When using AWS Fargate (link resides outside ibm.com) it is important to properly monitor the performance of applications but getting the full visibility needed can be difficult as it is challenging to monitor workloads without managing or controlling the orchestration. Current Application Performance Monitoring (APM) tools generally provide trace sampling and often only partial traces. This approach does not suffice when monitoring cloud-native environments that automatically scale, like AWS Fargate.
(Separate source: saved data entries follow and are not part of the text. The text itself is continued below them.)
/-- The RAM addresses among those stored to in this order, the latest first: what an instruction adds to `stored`. -/
def ramStores (s : State) (addresses : List Word) : List Word := (addresses.filter fun a => s.kindAt a == .ram).reverse

/-- The devices' state after the listed cells were stored in this order: their write function for each device register. -/
def devicesAfter (s : State) (cells : List (Word × Byte)) : Nat :=
  cells.foldl (fun q c => if s.kindAt c.1 = .device then deviceWrite s.cfg s.draws q c.1 c.2 else q) s.device

/-- `t` is `after` but for memory and devices, where exactly the listed cells were stored into the state `s`: at a RAM address
the byte is the listed one, at any other it is what it was, every other address reads as before, and the devices went on by
their write function. (`stored` is left to `Stores` and `Enters`.) -/
def AfterStores (s t after : State) (cells : List (Word × Byte)) : Prop :=
  t = { after with mem := t.mem, stored := t.stored, device := devicesAfter s cells } ∧
    (∀ c ∈ cells, t.peek c.1 = if s.kindAt c.1 = .ram then c.2 else s.peek c.1) ∧
      ∀ b : Word, b ∉ cells.map Prod.fst → t.peek b = s.peek b

/-- The outcome `r` is a next state that `AfterStores` describes, and `stored` has the RAM addresses stored to. -/
def Stores (r : Res State) (s after : State) (cells : List (Word × Byte)) : Prop :=
  ∃ t, r = .next t ∧ AfterStores s t after cells ∧ t.stored = ramStores s (cells.map Prod.fst) ++ s.stored

/-- Memory is in its canonical form and an access to any listed address has a result: none is unimplemented. -/
def Storable (s : State) (addresses : List Word) : Prop := s.mem.wf = true ∧ ∀ a ∈ addresses, s.mapped a = true

/-- A read-modify-write instruction in its three forms: in memory (one byte is read, the same byte is stored), on A, on X.
`Result` relates the old flags, the operand, the result and the new flags. -/
def ReadModifyWrite (inMemory : Ea → Instr) (onA onX : Instr) (Result : Ccr → Byte → Byte → Ccr → Prop) : Prop :=
  ∀ (s : State) (r : Byte) (f : Ccr),
    (∀ e, Storable s [effectiveAddress e s] → Result s.ccr (s.data (effectiveAddress e s)) r f →
      Stores (exec (inMemory e) s) s { s with ccr := f } [(effectiveAddress e s, r)]) ∧
    (Result s.ccr s.a r f → exec onA s = .next { s with a := r, ccr := f }) ∧
    (Result s.ccr s.x r f → exec onX s = .next { s with x := r, ccr := f })

/-- A two-operand instruction on A whose operand is immediate or in memory: `Result` relates the state, the operand, the new
A and the new flags. -/
def AccumulatorOp (op : Opnd8 → Instr) (Result : State → Byte → Byte → Ccr → Prop) : Prop :=
  ∀ (o : Opnd8) (s : State) (m r : Byte) (f : Ccr), Operand8 o s m → Result s m r f →
    exec (op o) s = .next { s with a := r, ccr := f }

/-- `r` and `f` are the sum `a + m + c` modulo 256 and the flags of an addition: V where the signed sum leaves the byte, H
and C the carries out of bits 3 and 7 (rule R122). -/
def IsSum (old : Ccr) (a m : Byte) (c : Nat) (r : Byte) (f : Ccr) : Prop :=
  r.toNat = (a.toNat + m.toNat + c) % 256 ∧
    f = nz8 { old with
      v := outside8 (a.toInt + m.toInt + c)
      h := decide (15 < a.toNat % 16 + m.toNat % 16 + c)
      c := decide (255 < a.toNat + m.toNat + c) } r

/-- `r` and `f` are the difference `a - m - c` modulo 256 and the flags of a subtraction: V where the signed difference
leaves the byte, C the borrow, H kept (rule R123). -/
def IsDifference (old : Ccr) (a m : Byte) (c : Nat) (r : Byte) (f : Ccr) : Prop :=
  (r.toNat : Int) = ((a.toNat : Int) - m.toNat - c) % 256 ∧
    f = nz8 { old with v := outside8 (a.toInt - m.toInt - c), c := decide (a.toNat < m.toNat + c) } r

/-- V cleared, N and Z from the value (rule R127). -/
def plain (f : Ccr) (r : Byte) : Ccr := nz8 { f with v := false } r

/-! ### Encodings -/

/-- The second bytes after the pre-byte that rule R87 lists as assigned. -/
def pageTwoOpcodes : List Byte :=
  [0x60, 0x61, 0x63, 0x64, 0x66, 0x67, 0x68, 0x69, 0x6A, 0x6B, 0x6C, 0x6D, 0x6F,
    0xD0, 0xD1, 0xD2, 0xD3, 0xD4, 0xD5, 0xD6, 0xD7, 0xD8, 0xD9, 0xDA, 0xDB, 0xDE, 0xDF,
    0xE0, 0xE1, 0xE2, 0xE3, 0xE4, 0xE5, 0xE6, 0xE7, 0xE8, 0xE9, 0xEA, 0xEB, 0xEE, 0xEF]

/-- The unassigned encodings of rule R87, by their first two bytes. -/
def Unassigned (b0 b1 : Byte) : Prop :=
  b0 ∈ ([0x32, 0x3E, 0x82, 0x8D, 0x96, 0xAC] : List Byte) ∨ (b0 = 0x9E ∧ b1 ∉ pageTwoOpcodes)

/-- The length of an instruction from its first two bytes, as rule R93's table gives it by opcode ranges. -/
def lengthByOpcode (b0 b1 : Byte) : Nat :=
  if b0 = 0x9E then
    if b1 = 0x61 ∨ b1 = 0x6B then 4 else if b1.toNat / 16 = 0xD then 4 else 3
  else
    match b0.toNat / 16 with
    | 0x0 => 3
    | 0x1 => 2
    | 0x2 => 2
    | 0x3 => if b0 = 0x31 ∨ b0 = 0x3B then 3 else 2
    | 0x4 => if b0 = 0x41 ∨ b0 = 0x45 ∨ b0 = 0x4E then 3 else if b0 = 0x4B then 2 else 1
    | 0x5 => if b0 = 0x51 then 3 else if b0 = 0x55 ∨ b0 = 0x5B ∨ b0 = 0x5E then 2 else 1
    | 0x6 => if b0 = 0x61 ∨ b0 = 0x65 ∨ b0 = 0x6B ∨ b0 = 0x6E then 3 else if b0 = 0x62 then 1 else 2
    | 0x7 => if b0 = 0x71 ∨ b0 = 0x75 ∨ b0 = 0x7B ∨ b0 = 0x7E then 2 else 1
    | 0x8 => 1
    | 0x9 => if b0.toNat ≤ 0x93 then 2 else 1
    | 0xA => 2
    | 0xB => 2
    | 0xC => 3
    | 0xD => 3
    | 0xE => 2
    | _ => 1

/-- The bus cycles of the page-1 opcodes by high and low nibble (rule R377, the Encoding lines of the instructions' rules); 0
where no opcode is assigned. -/
def pageOneCycles : List (List Nat) :=
  [ [5, 5, 5, 5, 5, 5, 5, 5, 5, 5, 5, 5, 5, 5, 5, 5],
    [4, 4, 4, 4, 4, 4, 4, 4, 4, 4, 4, 4, 4, 4, 4, 4],
    [3, 3, 3, 3, 3, 3, 3, 3, 3, 3, 3, 3, 3, 3, 3, 3],
    [4, 5, 0, 4, 4, 4, 4, 4, 4, 4, 4, 5, 4, 3, 0, 3],
    [1, 4, 5, 1, 1, 3, 1, 1, 1, 1, 1, 3, 1, 1, 5, 1],
    [1, 4, 7, 1, 1, 4, 1, 1, 1, 1, 1, 3, 1, 1, 4, 1],
    [4, 5, 3, 4, 4, 3, 4, 4, 4, 4, 4, 5, 4, 3, 4, 3],
    [3, 4, 2, 3, 3, 4, 3, 3, 3, 3, 3, 4, 3, 2, 4, 2],
    [7, 4, 0, 9, 2, 1, 2, 2, 2, 2, 2, 2, 1, 0, 1, 1],
    [3, 3, 3, 3, 2, 2, 0, 1, 1, 1, 2, 2, 1, 1, 0, 1],
    [2, 2, 2, 2, 2, 2, 2, 2, 2, 2, 2, 2, 0, 4, 2, 2],
    [3, 3, 3, 3, 3, 3, 3, 3, 3, 3, 3, 3, 2, 4, 3, 3],
    [4, 4, 4, 4, 4, 4, 4, 4, 4, 4, 4, 4, 3, 5, 4, 4],
    [4, 4, 4, 4, 4, 4, 4, 4, 4, 4, 4, 4, 4, 6, 4, 4],
    [3, 3, 3, 3, 3, 3, 3, 3, 3, 3, 3, 3, 3, 5, 3, 3],
    [2, 2, 2, 2, 2, 2, 2, 2, 2, 2, 2, 2, 3, 4, 2, 2] ]

/-- The bus cycles of the page-2 opcodes with high nibble 6, D and E (rule R377). -/
def pageTwoCycles (high : Nat) : List Nat :=
  if high = 0x6 then [5, 6, 0, 5, 5, 0, 5, 5, 5, 5, 5, 6, 5, 4, 0, 4]
  else if high = 0xD then [5, 5, 5, 5, 5, 5, 5, 5, 5, 5, 5, 5, 0, 0, 5, 5]
  else [4, 4, 4, 4, 4, 4, 4, 4, 4, 4, 4, 4, 0, 0, 4, 4]

/-- The bus cycles of an instruction from its first two bytes. -/
def cyclesByOpcode (b0 b1 : Byte) : Nat :=
  if b0 = 0x9E then (pageTwoCycles (b1.toNat / 16)).getD (b1.toNat % 16) 0
  else (pageOneCycles.getD (b0.toNat / 16) []).getD (b0.toNat % 16) 0

/-- The bit instruction of an opcode byte $00 to $1F with the bytes after it, by the bits of the opcode (rule R86): bit 4
selects BSET and BCLR, bits 3-1 are n, bit 0 selects the clear forms. -/
def bitInstruction (op dd rr : Byte) : Instr :=
  match op.getLsbD 4, op.getLsbD 0 with
  | false, false => .brset (op.extractLsb' 1 3) dd rr
  | false, true => .brclr (op.extractLsb' 1 3) dd rr
  | true, false => .bset (op.extractLsb' 1 3) dd
  | true, true => .bclr (op.extractLsb' 1 3) dd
AWS itself also has a monitoring solution for AWS Fargate, AWS X-Ray (link resides outside ibm.com). X-Ray provides a distributed tracing solution that monitors applications running on AWS Fargate. With AWS X-Ray users can trace requests as they travel through the application while getting visibility into the application’s underlying components. AWS X-Ray helps developers analyze and debug problems within AWS environments. However, when it comes to deciding if it is the right monitoring solution some further considerations are required.
Cost: As always, when considering a solution, cost is an important factor to take into account. AWS X-Ray is billed on a per traced call basis. So depending on the amount of traffic that is being pushed through the applications, this can quickly become a non-trivial cost. There are also extra charges to analyze the traces after they are collected.
Limited to AWS: It is also important to take into account the entirety of the environment or environments the applications run on. AWS X-Ray is limited to tracing services that are being provided by, or are within, AWS. As such, AWS X-Ray has limited value in hybrid environments. Companies that have applications and services that span multiple environments need to consider the impact of having multiple monitoring solutions to gain the full visibility needed.